The one in discussion (P-39/P-63) is for sure repro. I can tell based on the construction. So that could account for the instrument/switch positions The others are original. I will check that website and will see if anything else comes up... :) Mike |
Re: Unknown Aircraft Instrument Panels
Just some clues on the other two panels.
Panel 1 appears to be for a (small?) twin engine plane with a bomb bay, maybe an A-20? Panel 2 appears to be for a plane with tricycle landing gear (Left, Right and Nose). ( If a single engine plane then we may be back to the P-39, P-63 but the panel shape seems wrong. |
Re: Unknown Aircraft Instrument Panels
If from a museum there should be a paper trail. The first panel with the stamped radio call sign is highly suspicious.
|
Re: Unknown Aircraft Instrument Panels
Quote:
Not an A-20 for panel 1. http://zenoswarbirdvideos.com/Images...tInstPanel.pdf Possibly a military, in-country use only aircraft.
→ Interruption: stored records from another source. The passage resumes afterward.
/-- The item state of an outcome that makes an item. -/
def ItemOutcome.state : ItemOutcome → Option ItemState
  | .ready => some .ready
  | .waitDevelop => some .waitDevelop
  | .waitRecall => some .waitRecall
  | .merged | .unfit | .notFound | .notMounted | .noRoom | .queueFull => none

/-- A committed entry that is not fit for an item (R182). -/
def Shot.unfit (sh : Shot) : Bool := sh.state != .buffered || sh.deleting

/-- A request to make an item is judged (R182). The priority has been clamped. -/
def State.requestItem (s : State) (n : Nat) (k : Pict) (priority : Nat) (deadline : Option Nat) (policy : Policy)
    (origin : Origin) : State × ItemOutcome :=
  if (s.committed n).any fun e => e.2.unfit then (s, .unfit)
  else
    let p := s.raisedPriority n priority
    match s.tet.items.find? (Item.is n k) with
    | some x => (s.mergeItem x p deadline policy, .merged)
    | none =>
      if Config.items ≤ s.tet.items.length then (s, .queueFull)
      else
        let r := s.findPicture n k s.tet.nextItem
        match r.2.state with
        | none => r
        | some st => (r.1.makeItem n k p deadline policy origin st, r.2)

/-! ### Items told of their pictures (R186) -/

/-- The items of a shot and kind that wait enter READY at the completion of their picture (R186). -/
def State.itemsReady (s : State) (n : Nat) (k : Pict) : State :=
  if s.tet.items.any fun x => x.is n k && x.waiting then
    (s.setTet { s.tet with items := s.tet.items.map fun x =>
                             if x.is n k && x.waiting then { x with state := .ready, entry := s.entryOf n } else x }).itemReady n k
  else s

/-- The reason a failed look gives (R186). -/
def ItemOutcome.reason : ItemOutcome → DeclineReason
  | .notMounted => .notMounted
  | .noRoom => .noRoom
  | .unfit => .unfit
  | .ready | .waitDevelop | .waitRecall | .merged | .notFound | .queueFull => .notFound

/-- A waiting item whose object was abandoned is looked for again (R186). -/
def State.relookItem (s : State) (x : Item) : State :=
  let r := s.findPicture x.shot x.kind x.number
  match r.2.state with
  | none =>
    (r.1.decline (some x.number) x.shot x.kind x.origin none none r.2.reason).removeItem x
  | some st =>
    let s1 := r.1.mapItem x.number fun y => { y with state := st, entry := s.entryOf x.shot }
    if st = .ready then s1.itemReady x.shot x.kind else s1

/-- The waiting items of a shot that an abandoned object, or the raw their picture was to come from, leaves without
one (R186; log entry 33). -/
def Item.bereft (n : Nat) (k : Pict) (x : Item) : Bool :=
  x.shot == n && x.waiting && (x.kind == k || (k == .raw && x.state == .waitDevelop))

/-- Each such item is looked for again (R186). -/
def State.relookItems (s : State) (n : Nat) (k : Pict) : State :=
  (s.tet.items.filter (Item.bereft n k)).foldl State.relookItem s

/-- An item a failed recall names is removed with TETHER_DECLINED while it waits; one that another producer's
completion has made READY waits for the recall no longer (R149, R181, R186). -/
def State.failItem (s : State) (m : Nat) : State :=
  match s.tet.item m with
  | none => s
  | some x => if x.waiting then (s.decline (some m) x.shot x.kind x.origin none none .recallFailed).removeItem x else s

/-! ### Selection, start and preemption (R167, R168, R187, R188) -/

/-- An item goes before another in the order of R187. -/
def Item.before (x y : Item) : Bool := y.priority < x.priority || (x.priority == y.priority && x.seq < y.seq)

/-- An item put in its place in the order of R187. -/
def insertItem (x : Item) : List Item → List Item
  | [] => [x]
  | y :: ys => if x.before y then x :: y :: ys else y :: insertItem x ys

/-- The READY items in the order R187 hands them over. -/
def Tet.readyOrder (t : Tet) : List Item := (t.items.filter (·.state == .ready)).foldr insertItem []

/-- An item the link may start now, as far as RESTRICTED narrows it (R160). -/
def State.admits (s : State) (x : Item) : Bool :=
  s.tet.state != .restricted || s.settings.tether.urgentLevel ≤ x.priority

/-- The item the queue hands over (R187). -/
def State.selectItem (s : State) : Option Item := s.tet.readyOrder.find? s.admits

/-- The picture of an item: its size, scale and content (R157). -/
def State.picture (s : State) (n : Nat) (k : Pict) : Option (Nat × Option Scale × PictData) :=
  (s.committed n).bind fun e =>
    match k with
    | .thumb => e.2.thumb.map fun t => (t.size, none, t.data)
    | .rendition => e.2.rendition.map fun o => (o.size, o.scale, o.data)
    | .raw => e.2.raw.map fun o => (o.size, none, o.data)

/-- The OFFER of a transfer (R157, R168). -/
def Transfer.offerFrame (t : Transfer) : RelayFrame := .offer t.id t.shot t.kind t.scale t.size t.priority t.offered

/-- The ack timer set now (R168). -/
def State.ackDueNow (s : State) : Nat := s.sup.elapsed + 1000 * s.settings.tether.ackTimeout

/-- A transfer of an item as it starts (R167, R168). -/
def State.newTransfer (s : State) (x : Item) (size : Nat) (scale : Option Scale) : Transfer :=
  { id := s.tet.nextId, item := x.number, shot := x.shot, kind := x.kind, scale := scale, size := size,
    priority := x.priority, segments := segmentsFor size, offered := x.resume.getD 0, state := .offered,
    acked := x.resume.getD 0, next := x.resume.getD 0, mark := x.resume.getD 0, credit := 0,
    ackDue := some s.ackDueNow, offers := 1 }

/-- A transfer starts (R168, R187; log entry 22). -/
def State.startTransfer (s : State) (x : Item) : State :=
  let p := (s.picture x.shot x.kind).getD (0, none, .card [])
  let t := s.newTransfer x p.1 p.2.1
  let s1 := s.mapItem x.number fun y => { y with state := .sending, resume := none }
  ((s1.setTet { s1.tet with transfer := some t, nextId := if s.tet.nextId = 65535 then 1 else s.tet.nextId + 1 }).pushTx
    t.offerFrame).notify .preempt

/-- The link asks the queue for an item (R167). -/
def State.linkAsk (s : State) : State :=
  if s.linkFree then
    match s.selectItem with
    | none => s
    | some x => s.startTransfer x
  else s

/-- A READY item that preempts a SENDING item of a priority (R188). -/
def State.preempts (s : State) (priority : Nat) (y : Item) : Bool :=
  y.state == .ready && priority + 8 ≤ y.priority && s.tet.status == some .opened && s.admits y

/-- Preemption judged (R188). -/
def State.preempt (s : State) : State :=
  match s.tet.items.find? (·.state == .sending) with
  | none => s
  | some x => if s.tet.items.any (s.preempts x.priority) then s.returnTransfer true else s

/-! ### Deadlines (R190) -/

/-- TETHER_OVERDUE's fields (R190). -/
def overdueFields (x : Item) (deadline : Nat) : List Byte :=
  le 4 x.number ++ le 4 x.shot ++ code Pict.all x.kind ++ le 8 deadline ++ code ItemState.all x.state

/-- The acknowledged index of a SENDING item (R190, R195). -/
def State.ackedOf (s : State) (x : Item) : Option Nat :=
  if x.state = .sending then s.tet.transfer.map (·.acked) else none

/-- An item's deadline expires, unless it has not come or a KEEP item has expired before (R190). -/
def State.expireItem (s : State) (m : Nat) : State :=
  match s.tet.item m with
  | none => s
  | some x =>
    match x.deadline with
    | none => s
    | some d =>
      if s.sup.timeBase < d then s
      else match x.policy with
        | .keep =>
          if x.overdue then s
          else (s.mapItem m fun y => { y with overdue := true }).raise .tetherOverdue (overdueFields x d)
        | .drop =>
          (((s.setTet { s.tet with expired := next32 s.tet.expired }).raise .tetherExpired
            (overdueFields x d ++ opt (le 4) (s.ackedOf x)))).removeItem x

/-- Every deadline the time base has passed expires, in queue order (R191, R204). -/
def State.expirePassed (s : State) : State := (s.tet.items.map (·.number)).foldl State.expireItem s

/-! ### Send rules (R192, R193) -/

/-- A rule matches a shot (R193). -/
def SendRule.matchesShot (r : SendRule) (sh : Shot) : Bool :=
  match r.matching with
  | .none => false
  | .all => true
  | .picked => sh.picked
  | .confirmed => sh.verdict == .confirmed
  | .urgent => sh.urgent

/-- What a rule's request leaves behind: a made or merged item, or a report (R182). -/
def State.tellRule (s : State) (n : Nat) (k : Pict) (index : Nat) (o : ItemOutcome) : State :=
  match o with
  | .ready | .waitDevelop | .waitRecall | .merged | .unfit => s
  | .notFound | .notMounted | .noRoom => s.decline none n k .rule (some index) none o.reason
  | .queueFull =>
    (s.setTet { s.tet with queueFull := next32 s.tet.queueFull }).raise .tetherQueueFull
      (le 4 n ++ code Pict.all k ++ le 1 index)

/-- A matching rule asks for its item (R193). -/
def State.applyRule (s : State) (n start : Nat) (r : SendRule) (index : Nat) : State :=
  let q := s.requestItem n r.kind r.priority (r.offset.map fun ms => start + 1000 * ms) r.policy .rule
  q.1.tellRule n r.kind index q.2

/-- One rule evaluated for the shot of an entry, if `which` selects its match (R193). -/
def State.evaluateRule (s : State) (i index : Nat) (r : SendRule) (which : RuleMatch → Bool) : State :=
  match s.shot i with
  | none => s
  | some sh =>
    match sh.number with
    | none => s
    | some n => if which r.matching && r.matchesShot sh then s.applyRule n sh.startTime r index else s

/-- The send rules evaluated for the shot of an entry, 0 then 1 (R193). -/
def State.evaluateRules (s : State) (i : Nat) (which : RuleMatch → Bool) : State :=
  (s.evaluateRule i 0 s.settings.rule0 which).evaluateRule i 1 s.settings.rule1 which

end Sys2Proof.Machine
end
Used by multiple operators for unclassified purposes. |
Re: Unknown Aircraft Instrument Panels
Quote:
I've worked with this one so far: https://www.deutscheluftwaffe.de/geraetebretter but this is only for german panels!? regards ghost |
All times are GMT +2. The time now is 15:35. |
Powered by vBulletin® Version 3.7.2
Copyright ©2000 - 2025, Jelsoft Enterprises Ltd.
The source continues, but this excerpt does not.